How you feel when you work for 15 years with this one dream in mind and then you suddenly achieve it?

  1. Owning such a thing is also a burden. It leads to a lot of bureaucracy, different taxes and regulations, communication with clients
  2. I guess I am not rich yet, but the potential is definitely here to also reach 100k MRR at some point
  3. It is actually fully automatic, updates require sometimes human supervision, but this also can be automated

I think the biggest realization is that after achieving this LIFE LONG DREAM I don't particulary feel happy or satisfied.

Yeah I am free. I can do whatever the fuck I want, travel, get up when I want (I do get up on average at 1:30pm in the afternoon).

But no one really cares what I do. I have no manager that annoys me (just joking, I only had lovely ones). I have no work collegues. It's a lonely thing, you know?

Also I cannot tell my friends too much about my business anymore. I did this a lot in the past. It's probably a better idea to shut the fuck up.

It's cute when you tell them I make 1500$ with it per month.

Your friends don't care when you reach 3000$ MRR. They think you have to work accordingly for it. They don't understand SaaS growth. They do not understand how extremely difficult it is to reach 1000$ MRR with an Intenet SaaS. They do not understand that 3k MRR with a certain growth is already extremely valuable.

They look at you like you had a lucky month when you make 7000$ in a certain month.

And when you tell them that you make 15k per month fully automated and it grows by 1500$ per months, their facial expression slowly changes.

You start to become a person that is hated, a bad capitalist. Especially in the country I live in. In my country, they think you are necessarily evil when you make more money. Like you need to rob someone to get something.

Of course I could also simply shut the fuck up, but you also want to kinda share your success when you made it. Isn't that one of the reasons why you even put this immensive amount of work into something so you can later tell innocent and kind people how good of a boy you are???

Money is of course nice. But what I am really looking for is the status and respect. But what you often get from people is hatred and jealousy. A lot of humans feel good when they can compare themselves to you and think "at least I am not like him".

Maybe that's overly nihilistic but that is how I feel.

Conclusion

The main conclusion is that money does not bring happiness. It's not that I am super rich, but I certainly achieved independence.

You actually can only buy very little with money.

You cannot buy friendships, you cannot buy a partner, you cannot buy nice experiences.

Even travelling with money is kinda sad. So you want to stay in nice hotels. How will you meet cool people?

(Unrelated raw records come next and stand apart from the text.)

-- ==== Sys2Proof/Laws/Words.lean ====
section
/-!
SUPPORT. The path of a word from issue to completion: what each shared operation can change, and what `control` answers when
the word issues.
-/
namespace Sys2Proof.Machine

/-! ### Frames compose -/

theorem CoreFrame.refl (s : State) (c : Nat) : CoreFrame s s c := ⟨rfl, ⟨.refl _, fun _ h _ => h⟩, fun _ _ => rfl⟩

theorem CoreFrame.trans {s t u : State} {c : Nat} (h : CoreFrame s t c) (g : CoreFrame t u c) : CoreFrame s u c where
  rest := by
    obtain ⟨h, -⟩ := h
    obtain ⟨g, -⟩ := g
    rw [g, h]
  asks := ⟨g.asks.1.trans h.asks.1, fun r hr hc => g.asks.2 r (h.asks.2 r hr hc) hc⟩
  others d hd := (g.others d hd).trans (h.others d hd)

theorem CtxFrame.refl (s : State) (c x : Nat) : CtxFrame s s c x := ⟨CoreFrame.refl s c, rfl, fun _ _ => rfl⟩

theorem CtxFrame.trans {s t u : State} {c x : Nat} (h : CtxFrame s t c x) (g : CtxFrame t u c x) : CtxFrame s u c x where
  toCoreFrame := h.toCoreFrame.trans g.toCoreFrame
  unit := by rw [g.unit, h.unit]
  ctxs y hy := (g.ctxs y hy).trans (h.ctxs y hy)

theorem CtxFrame.cur_eq {s t : State} {c x : Nat} (h : CtxFrame s t c x) : t.cur = s.cur := by rw [h.rest]
theorem CtxFrame.mem_eq {s t : State} {c x : Nat} (h : CtxFrame s t c x) : t.mem = s.mem := by rw [h.rest]

/-! ### The shared operations keep the frame -/

theorem CtxFrame.updCore {s : State} {c x : Nat} {f : Core → Core}
    (h : f (s.core c) = { s.core c with fifo := (f (s.core c)).fifo, fresh := (f (s.core c)).fresh, perf := (f (s.core c)).perf, hypPerf := (f (s.core c)).hypPerf, ringWait := (f (s.core c)).ringWait }) :
    CtxFrame s (s.updCore c f) c x where
  rest := rfl
  asks := ⟨.refl _, fun _ h _ => h⟩
  others d hd := State.core_updCore_ne s f hd
  unit := by
    rw [State.core_updCore_self]
    exact h.trans (by rw [h])
  ctxs y _ := by
    show ((s.updCore c f).core c).getCtx y = (s.core c).getCtx y
    rw [State.core_updCore_self, h]; rfl

theorem CtxFrame.setCtx (s : State) (c x : Nat) (t : Ctx) : CtxFrame s (s.setCtx c x t) c x where
  rest := rfl
  asks := ⟨.refl _, fun _ h _ => h⟩
  others d hd := State.core_setCtx_ne s x t hd
  unit := by rw [State.core_setCtx_self]; rfl
  ctxs y hy := State.ctx_setCtx_ne s t (.inr hy)

theorem CtxFrame.updCtx (s : State) (c x : Nat) (f : Ctx → Ctx) : CtxFrame s (s.updCtx c x f) c x := CtxFrame.setCtx s c x _

theorem CtxFrame.count (s : State) (c x y ev n : Nat) : CtxFrame s (s.count c y ev n) c x := by
  unfold State.count
  split
  · exact CtxFrame.refl s c x
  · refine CtxFrame.updCore ?_
    unfold Core.count
    split
    · rfl
    · split <;> rfl

theorem foldl_pop (fs : List Nat) (k : Core) : fs.foldl Core.pop k = { k with fifo := (fs.foldl Core.pop k).fifo } := by
  induction fs generalizing k with
  | nil => rfl
  | cons f r ih =>
    show r.foldl Core.pop (k.pop f) = { k with fifo := (r.foldl Core.pop (k.pop f)).fifo }
    rw [ih]; rfl

theorem CtxFrame.popAll (s : State) (c x y : Nat) (fs : List Nat) : CtxFrame s (s.popAll c y fs) c x := by
  unfold State.popAll
  split
  · exact CtxFrame.refl s c x
  · refine CtxFrame.trans (CtxFrame.updCore ?_) (CtxFrame.count _ c x y 13 _)
    rw [foldl_pop]

theorem CtxFrame.signal (s : State) (c x f : Nat) : CtxFrame s (s.signal c x f) c x := by
  unfold State.signal
  dsimp only
  split
  · exact CtxFrame.updCore rfl
  · exact CtxFrame.setCtx s c x _

theorem CtxFrame.holdSignals (s : State) (c x : Nat) : CtxFrame s (s.holdSignals c x) c x := by
  unfold State.holdSignals
  dsimp only
  split
  · split
    · exact CtxFrame.setCtx s c x _
    · exact CtxFrame.refl s c x
  · exact CtxFrame.refl s c x

theorem CtxFrame.signals (s : State) (c x : Nat) (fs : List Nat) : CtxFrame s (s.signals c x fs) c x := by
  unfold State.signals
  refine CtxFrame.trans ?_ (CtxFrame.holdSignals _ c x)
  induction fs generalizing s with
  | nil => exact CtxFrame.refl s c x
  | cons f r ih => exact (CtxFrame.signal s c x f).trans (ih _)

theorem CtxFrame.retireAt (s : State) (c x : Nat) (b : Bool) : CtxFrame s (s.retireAt c x b) c x :=
  (CtxFrame.updCtx s c x _).trans (CtxFrame.count _ c x x 1 1)

theorem CtxFrame.finishWord (s : State) (c x : Nat) (k : Tk) : CtxFrame s (finishWord s c x k) c x :=
  ((CtxFrame.retireAt s c x _).trans (CtxFrame.updCtx _ c x _)).trans (CtxFrame.signals _ c x _)

theorem CtxFrame.holdAt (s : State) (c x : Nat) (k : Tk) (w : Wait) (b : Nat) : CtxFrame s (s.holdAt c x k w b) c x := by
  unfold State.holdAt
  refine CtxFrame.trans ?_ (CtxFrame.updCtx _ c x _)
  split
  · exact CtxFrame.updCore rfl
  · exact CtxFrame.refl s c x

theorem CtxFrame.arise (s : State) (c x kind : Nat) (cz : BitVec 5) (v pc : Word) :
    CtxFrame s (s.arise kind c x cz v pc) c x := by
  unfold State.arise
  dsimp only
  split
  · exact CtxFrame.refl s c x
  · exact ⟨⟨rfl, ⟨.refl _, fun _ h _ => h⟩, fun _ _ => rfl⟩, rfl, fun _ _ => rfl⟩

theorem Core.unpop_frame (k : Core) (f : Nat) : k.unpop f = { k with fifo := (k.unpop f).fifo, fresh := (k.unpop f).fresh } := by
  unfold Core.unpop; first | rfl | (split <;> rfl)

theorem foldl_unpop (fs : List Nat) (k : Core) :
    fs.foldl Core.unpop k = { k with fifo := (fs.foldl Core.unpop k).fifo, fresh := (fs.foldl Core.unpop k).fresh } := by
  induction fs generalizing k with
  | nil => rfl
  | cons f r ih =>
    show r.foldl Core.unpop (k.unpop f) =
      { k with fifo := (r.foldl Core.unpop (k.unpop f)).fifo, fresh := (r.foldl Core.unpop (k.unpop f)).fresh }
    rw [ih, Core.unpop_frame]

theorem CtxFrame.unpop (s : State) (c x y : Nat) (fs : List Nat) : CtxFrame s (s.unpop c y fs) c x := by
  unfold State.unpop
  split
  · exact CtxFrame.refl s c x
  · refine CtxFrame.trans (CtxFrame.updCore ?_) (CtxFrame.count _ c x y 13 _)
    rw [foldl_unpop]

theorem CtxFrame.giveBack (s : State) (c x : Nat) : CtxFrame s (s.giveBack c x) c x := by
  unfold State.giveBack
  exact CtxFrame.unpop s c x x _

/-- A trap withdraws the request for a lot that its context waits for (R280). -/
theorem CtxFrame.withdraw (s : State) (c x : Nat) : CtxFrame s (s.withdraw c x) c x := by
  unfold State.withdraw
  split
  · refine ⟨⟨rfl, ⟨List.filter_sublist, fun r h hc => ?_⟩, fun _ _ => rfl⟩, rfl, fun _ _ => rfl⟩
    simp [h, hc]
  · exact CtxFrame.refl s c x

/-- Taking a trap changes the context alone, its counters, and what the halter notes (R23, R25, R350). -/
theorem CtxFrame.takeTrap (s : State) (c x : Nat) (cz : BitVec 5) (v pc : Word) : CtxFrame s (takeTrap s c x cz v pc) c x := by
  unfold Sys2Proof.Machine.takeTrap
  refine ((CtxFrame.giveBack s c x).trans (CtxFrame.withdraw _ c x)).trans ?_
  generalize (s.giveBack c x).withdraw c x = s
  dsimp only
  split
  · exact (CtxFrame.setCtx s c x _).trans (CtxFrame.count _ c x x 7 1)
  · have h1 : CtxFrame s (if cz = Cause.fut then s.count c x 7 1 else s) c x := by
      split
      · exact CtxFrame.count s c x x 7 1
      · exact CtxFrame.refl s c x
    refine h1.trans ?_
    generalize (if cz = Cause.fut then s.count c x 7 1 else s) = s1
    generalize (if trapLevel cz (s.ctx c x).unwait.pl = 1#2 then (s.ctx c x).unwait.stip else (s.ctx c x).unwait.htip) = tip
    have h2 (u r : Ctx) : CtxFrame s1 (if tip then (s1.setCtx c x u).arise 3 c x cz v pc else s1.setCtx c x r) c x := by
      split
      · exact (CtxFrame.setCtx s1 c x _).trans (CtxFrame.arise _ c x 3 cz v pc)
      · exact CtxFrame.setCtx s1 c x _
    split
    · exact (h2 _ _).trans (CtxFrame.arise _ c x 2 cz v pc)
    · split
      · exact (h2 _ _).trans (CtxFrame.arise _ c x 1 cz v pc)
      · exact h2 _ _

/-! ### What a word's answer changes -/

/-- The answers of a body that changes its own context alone. -/
def Res.Frame (s : State) (c x : Nat) (r : Res) : Prop :=
  match r with
  | .done t | .stored t | .goto t _ | .jump t _ | .ret t _ | .stay t | .trapIn t _ _ | .holdIn t _ _ | .sent t _ | .again t _ =>
    CtxFrame s t c x
  | .park | .trap _ _ | .own _ _ | .hold _ _ => True

theorem CtxFrame.settle {s s1 : State} {c x : Nat} (i : Instr) (k : Tk) {r : Res} (h0 : CtxFrame s s1 c x)
    (h : r.Frame s1 c x) : CtxFrame s (settle s c x i k r) c x := by
  unfold Sys2Proof.Machine.settle
  dsimp only
  split
  · split <;> exact CtxFrame.takeTrap s c x _ _ _
  · exact CtxFrame.takeTrap s c x _ _ _
  · exact CtxFrame.takeTrap s c x _ _ _
  · exact CtxFrame.takeTrap s c x _ _ _
  · exact ((h0.trans h).trans (CtxFrame.unpop _ c x x _)).trans (CtxFrame.takeTrap _ c x _ _ _)
  · exact (h0.trans h).trans (CtxFrame.finishWord _ c x k)
  · exact (h0.trans h).trans (CtxFrame.finishWord _ c x Tk.none)
  · exact (h0.trans h).trans (((CtxFrame.retireAt _ c x _).trans (CtxFrame.updCtx _ c x _)).trans (CtxFrame.signals _ c x _))
  · exact (h0.trans h).trans (((CtxFrame.retireAt _ c x _).trans (CtxFrame.updCtx _ c x _)).trans (CtxFrame.signals _ c x _))
  · exact (h0.trans h).trans (((CtxFrame.retireAt _ c x _).trans (CtxFrame.updCtx _ c x _)).trans (CtxFrame.signals _ c x _))
  · exact (h0.trans h).trans ((CtxFrame.retireAt _ c x _).trans (CtxFrame.signals _ c x _))
  · exact CtxFrame.updCtx s c x _
  · exact CtxFrame.holdAt s c x k _ _
  · exact (h0.trans h).trans ((CtxFrame.holdAt _ c x _ _ _).trans (CtxFrame.updCtx _ c x _))
  · exact (h0.trans h).trans (CtxFrame.holdAt _ c x _ _ _)
  · exact ((h0.trans h).trans (CtxFrame.unpop _ c x x _)).trans (CtxFrame.holdAt _ c x _ _ _)

/-- A control word whose body changes its own context alone changes that context alone. -/
theorem controlAt_frame {lvl : BitVec 2} {i : Instr} {k : Tk} {s t : State} {body : Nat → Nat → State → Res}
    (hb : ∀ s', (body s.cur.1 s.cur.2 s').Frame s' s.cur.1 s.cur.2) (h : controlAt lvl i k s body = .next t) :
    CtxFrame s t s.cur.1 s.cur.2 := by
  unfold controlAt at h
  dsimp only at h
  split at h
  · cases h; exact CtxFrame.settle (r := .trap _ _) i k (CtxFrame.refl s _ _) trivial
  · split at h
    · cases h; exact CtxFrame.settle (r := .trap _ _) i k (CtxFrame.refl s _ _) trivial
    · split at h
      · cases h
        split
        · exact CtxFrame.settle i k (CtxFrame.refl s _ _) (hb _)
        · exact CtxFrame.holdAt s _ _ k _ _
      · split at h
        · split at h
          · cases h; exact CtxFrame.settle i k (CtxFrame.refl s _ _) (hb _)
          · cases h; exact (CtxFrame.updCtx s _ _ _).trans (CtxFrame.holdAt _ _ _ k _ _)
        · cases h; exact CtxFrame.settle i k (CtxFrame.popAll s _ _ _ _) (hb _)

/-- A word whose effect is a register write changes its own context alone. -/
theorem regWord_frame {i : Instr} {k : Tk} {d : Reg} {s t : State} {f : Ctx → Word} (h : regWord i k d s f = .next t) :
    CtxFrame s t s.cur.1 s.cur.2 := by
  unfold regWord control at h
  exact controlAt_frame (fun s' => by exact CtxFrame.updCtx s' s.cur.1 s.cur.2 _) h

/-! ### A word that issues -/

theorem controlAt_issues {lvl : BitVec 2} {i : Instr} {k : Tk} {s : State} {body : Nat → Nat → State → Res}
    (h : Issues lvl i k s) :
    controlAt lvl i k s body = .next (settle s s.cur.1 s.cur.2 i k (body s.cur.1 s.cur.2 (s.issued k))) := by
  have hl : ¬ (s.ctx s.cur.1 s.cur.2).pl < lvl := by
    have := h.level
    simp only [State.now] at this
    exact BitVec.not_lt.2 this
  have hm : ¬ (k.y = true ∧ (s.ctx s.cur.1 s.cur.2).rendez = false ∧ (s.core s.cur.1).othersRun s.cur.2 = true) := by
    rintro ⟨a, b, c⟩
    rcases h.meets with m | m | m
    · simp [a] at m
    · simp only [State.now] at m; simp [m] at b
    · simp [c] at m
  unfold controlAt
  simp only [h.fields, Bool.true_eq_false, if_false, hl, h.tokens, hm]
  rfl

theorem popAll_cur (s : State) (c x : Nat) (fs : List Nat) : (s.popAll c x fs).cur = s.cur :=
  (CtxFrame.popAll s c x x fs).cur_eq

@[simp] theorem issued_cur (s : State) (k : Tk) : (s.issued k).cur = s.cur := popAll_cur s _ _ _

/-- The answer of a body that completes is the completed word. -/
theorem settle_done {s t : State} {i : Instr} {k : Tk} {c x : Nat}
    (h : isTransfer i = false ∨ (s.ctx c x).loopAt (s.ctx c x).pc = none) :
    settle s c x i k (.done t) = finishWord t c x k := by
  have : (isTransfer i && ((s.ctx c x).loopAt (s.ctx c x).pc).isSome) = false := by
    rcases h with h | h <;> simp [h]
  unfold settle
  simp only [this]

theorem control_done {lvl : BitVec 2} {i : Instr} {k : Tk} {s t : State} {body : Nat → Nat → State → Res}
    (h : Issues lvl i k s) (hb : body s.cur.1 s.cur.2 (s.issued k) = .done t) :
    controlAt lvl i k s body = .next (finishWord t s.cur.1 s.cur.2 k) := by
  rw [controlAt_issues h, hb, settle_done h.noNest]

/-- A register word that issues writes its register and completes. -/
theorem regWord_done {i : Instr} {k : Tk} {d : Reg} {s : State} {f : Ctx → Word} (h : Issues 0 i k s) :
    regWord i k d s f =
      .next (finishWord ((s.issued k).updCtx s.cur.1 s.cur.2 (fun t => t.wr d (f t))) s.cur.1 s.cur.2 k) := by
  unfold regWord control
  exact control_done h rfl

end Sys2Proof.Machine
end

I think the best way for me to move forward is to accept that my life long dream probably simply wasn't that important.

It could be that this is the case with a lot of dreams :)

Some Things I Learned Building a Business

  • I am not a fan of marketing
  • You need to create something that people or organizations NEED. They must hate you and still buy from you.
  • B2B is very chilled, most companies are very reasonable to work with
  • Don't try to lock in, give them always an alternative to subscriptions.
  • Do not bargain.
  • Your customers must immediately understand what you offer.
  • Ignore clients that talk to much
  • Only automate something when 3 independent clients complain about it

And last but not least:

The biggest reason I fucking hated working as an SALARY MAN was the following:

As an employed software developer, you do so much stupid work. People will give you meaningless assignments, they will threshold your way of thinking. Corporate IT is like 80% of the people do fucking nothing and the other 20% do everything.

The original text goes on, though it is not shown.